Human immunodeficiency virus (HIV) is said to have originated Hin chimpanzees from parts of West Africa in the 1930s. However, the world only came to know of the virus in the 1980s when doctors began to report rare types of illnesses. In 1987 the U.S Food & Drug Administration (US-FDA) approved the first antiretroviral drug, zidovudine. Over the years several drugs have been discovered which are used in combination with other anti-HIV drugs to treat HIV through antiretroviral therapy (ART).


ANTI-RETROVIRAL THERAPY (ART)

To understand how ART works it is important to understand HIV. When the virus infects a particular cell, it takes full control of that cell and uses it to make more copies of itself. Antiretroviral drugs such as zidovudine are used in combination with other anti-HIV drugs, usually from different classes to stop the virus replicating in the body.


There are 6 drug classes: Nucleoside Reverse Transcriptase Inhibitors (NRTIs), Nonnucleoside Reverse Transcriptase Inhibitors (NNRTIs), Protease Inhibitors (PIs), Fusion Inhibitors (FIs), CCR5 antagonists and Integrase Inhibitors. All these classes have a different mechanism of action to inhibit replication, making it more effective in treatment. Although the antiretroviral therapy reduces the effect of HIV, it is not a cure. There are several barriers to universal uptake of ART such as having a medical regime everyday. These pills can also have long-term side effects and pose the possibility of developing a drug-resistant virus. It is also possible for viral rebound to occur within weeks of discontinuing ART which makes the patient in need for lifelong adherence.

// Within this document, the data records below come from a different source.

/-- A wave slot with no wave: every lane exited (log 2). The register values are those of a first issue (R184, R209,
R385). -/
def idleWave : Wave :=
  { live := false, ctx := 0, group := 0, index := 0, core := 0, quad := 0, h := 0, uregs := 0, entry := 0,
    lanes := List.replicate 32 idleLane, vregs := [], sregs := [], q := 1, qPend := 0,
    flags := List.replicate 12 0, masks := List.replicate 16 0, guards := List.replicate 8 (.known true),
    fmode := 1, tba := 0, tframe := 0, tstat := 0, cycHigh := none, pend := [], results := [], ops := [], heldMats := [], frameOps := [],
    heldTiles := [], trap := none, faulting := false, skid := 0, holding := none, wsyncArrived := 0, priority := none,
    pats := [emptySlot, emptySlot], nfmt := none, helpers := 0, rastHeld := [], request := false,
    requestAt := 0, lastIssue := 0, readySince := 0, starved := false, saved := false, replayEmpty := [], asleepAt := 0,
    awaitBaton := false }

def noKernel : Kernel :=
  { desc := 0, entry := 0, regs := 0, uregs := 0, accum := 0, gx := 0, gy := 0, gz := 0, stage := 0, scratch := 0,
    fifo := 0, cacheMin := 4, cacheMax := 62, yieldMax := 0, nLive := 0, liveTab := 0, waits := [] }

def noGroup : Group :=
  { live := false, ctx := 0, launch := 0, stage := 0, lin := 0, coord := (0, 0, 0), extent := (0, 0, 0),
    kernel := noKernel, pair := 0, bank0 := 0, nBanks := 0, tile0 := 0, waves := [], pools := [], elected := none,
    tasks := 0, upstream := 0, downstream := 0, published := false,
    request := false, reqId := 0, savedAll := false, posters := [], prio := 0 }

/-- R58: bank `k` after reset. -/
def resetBank (k : Nat) : Bank :=
  { mode := if k < 2 then .cacheL else if k < 4 then .cacheF else .reserve, owner := 0, fifo := [] }

def resetPair : Pair :=
  { paired := true, banks := (List.range 64).map resetBank, scratch := [], baton := none, batonQueue := [],
    batonPass := none, passMats := [], mats := [], reservedBy := 0 }

def resetCore : Core :=
  { tlb := [], l1 := [], imago := [], daf := [], unacked := [], relOut := none, scarab := [],
    tiles := [], ebud := [], dieTerm := 255, dramTerm := 255, shadow := [], shadowHits := 0, lruHits := 0, issued := 0,
    stalls := List.replicate 7 0, idle := 0, retired := false, noSlices := false, walkers := [], prefetch := [], slotCyc := [], slotQueue := [], fetches := [],
    reqs := [] }

/-- R406: the binding fields at reset; `BPIN` is 16. -/
def resetFields : BindFields :=
  { asid := 0, root := 0, home := 0, pin := 16, efill := 0, view := 0, save := 0, saveSz := 0, sflush := false }

def freeLog : LogSlot :=
  { state := 0, code := 0, cls := 0, opk := 0, core := 0, addr := 0, status := 0, data := 0, value := 0, group := 0,
    acc := none, copy := none, words := [] }

def resetCtx : Ctx :=
  { fields := resetFields, held := resetFields, bound := false, fenced := false, busy := false, err := 0, flerr := 0,
    log := [], launches := [], offers := [], devQueue := [], devHead := 0, saves := [], views := [], firstCode := 0,
    unbinding := false }

def resetQueue : Queue :=
  { base := 0, en := false, size := 0, prio := 0, ctx := 0, cen := false, cstack := 0, run := false, stop := false,
    err := 0, fcode := 0, tail := 0, head := 0, period := 0, budget := 0, pairs := 0, admitted := 0,
    contract := false, offered := false }

def resetTm : TmBlock :=
  { asid := 0, addr := 0, len := 0, busy := false, done := false, err := 0, op := 0, job := (0, 0, 0), waits := [] }

def resetPort : Port :=
  { up := false, cxlCache := false, hsemRes := 0, mgErr := 0, mgReg := 0, nonce := 0, mbBusy := false,
    mbDone := false, mbErr := 0, mbLen := 0, report := [], tm := resetTm }

/-- R404, R408, R411, R412, R414 at reset; `PLIMIT` is 3,300. -/
def resetMgmt : Mgmt :=
  { owner := 0, lease := 0, hsemArr := [], devid := 0, plimit := 3300, capped := false, routes := [], fabricUp := 0xFFFF,
    mxBusy := false, mxErr := 0, mxReg := 0, mxDigest := 0, mxLatch := 0, meas := List.replicate 8 0, mbQueue := [],
    boot := .booting }

def resetRegion : Region :=
  { mode := .normal, sample := 0, refreshUntil := 0, nextAdmit := 0, waiting := [], drains := [] }

def resetStack : StackMem :=
  { queue := [], held := [], slots := [], hit := 0, miss := 0, wb := 0, thr := 0, stall := List.replicate 8 0,
    hpBase := 0, hpEn := false, hpRate := 0, hpSize := 0, hpHead := 0, hpTail := 0, hpDrop := 0, hpCount := 0,
    hpWriting := [], eccCe := 0, eccUe := 0, linkReplays := 0, flushes := [] }

def noMsLine : MsLine := { present := false, dirty := false, stamp := 0 }

def noL2 : L2Tag := { valid := 0, dirty := 0, pins := [] }

def freeTile : Tile :=
  { ctx := 0, view := 0, index := 0, state := .free, lines := [], bytes := [], formica := false, refs := [], closedBy := 0,
    order := 0 }

/-- The machine right after reset, before the security controller has run (R411): every field at its Reset value, and
where the manual gives none at the value log 2 names. -/
def reset : State :=
  { moves := [], due := [], args := [], stalled := 0, turn := 0, cur := { wave := 0, pc := 0, lanes := 0 }, draws := 0, nextId := 1,
    outbox := [], inputs := { regionTemp := [], coreTemp := [], power := 0 }, cyc := [], mem := [], poison := [],
    cores := [], pairs := [], waves := [], groups := [], ctxs := [], queues := [], ports := [resetPort, resetPort],
    mgmt := resetMgmt, stackMems := [], regions := [], msLines := [], l2 := [], registry := [], regStamp := 0,
    hostHeld := [], hostOwn := [], net := [], parked := [], accs := [], l2tlb := [], pwc := [], walks := [], dir := [],
    recalls := [], twins := [], pubs := [], waiters := [], hives := [], tiles := [], frags := [], binRecs := [],
    bins := [], flushes := [], colls := [], pinWait := [], d2hWait := [], fences := [], was := [], arrivals := [],
    blocked := none }

end State

end Sys2Proof.Machine
end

BROADLY NEUTRALISING ANTIBODIES IN CLINICAL DEVELOPMENT

In a search for ART-free strategies multiple broadly neutralising antibodies (bNAbs) that target vulnerable sites on the HIV envelope are being assessed. Clinical trials have shown that viral rebound can be delayed significantly by bNAbs even after taking the patients off ART. This is more likely if the patients had started ART in early stages of their infection.


Previously single bNAbs showed little success in suppressing the virus as bNAb-resistant virus either already existed in the patient or was developed. To avoid this setback, researchers in the National Institute of Allergy and Infectious Diseases (NIAID) developed a combination bNAbs which targeted different parts of the virus envelope. This was successful in suppressing the virus for a longer period without ART. But the researchers faced a major challenge as bNAbs proved to be ineffective in suppressing HIV if the patients had a HIV strain which was resistant to one or both of the antibodies.


Thomas Splettstoesser (www.scistyle.com),CC BY - SA 4.0, via Wikimedia Commons


NEXT GENERATION BNABS

Going forward infrequent administration of antibodies along with long lasting ART antibodies is definitely possible on finding more potent and durable drugs and antibodies. These strategies will need to be further assessed in phase II and III of the clinical trials. The ultimate goal would be to identify antibody combinations which can also cover circulating variants so that screening for existing resistance to antibodies in HIV can be eliminated.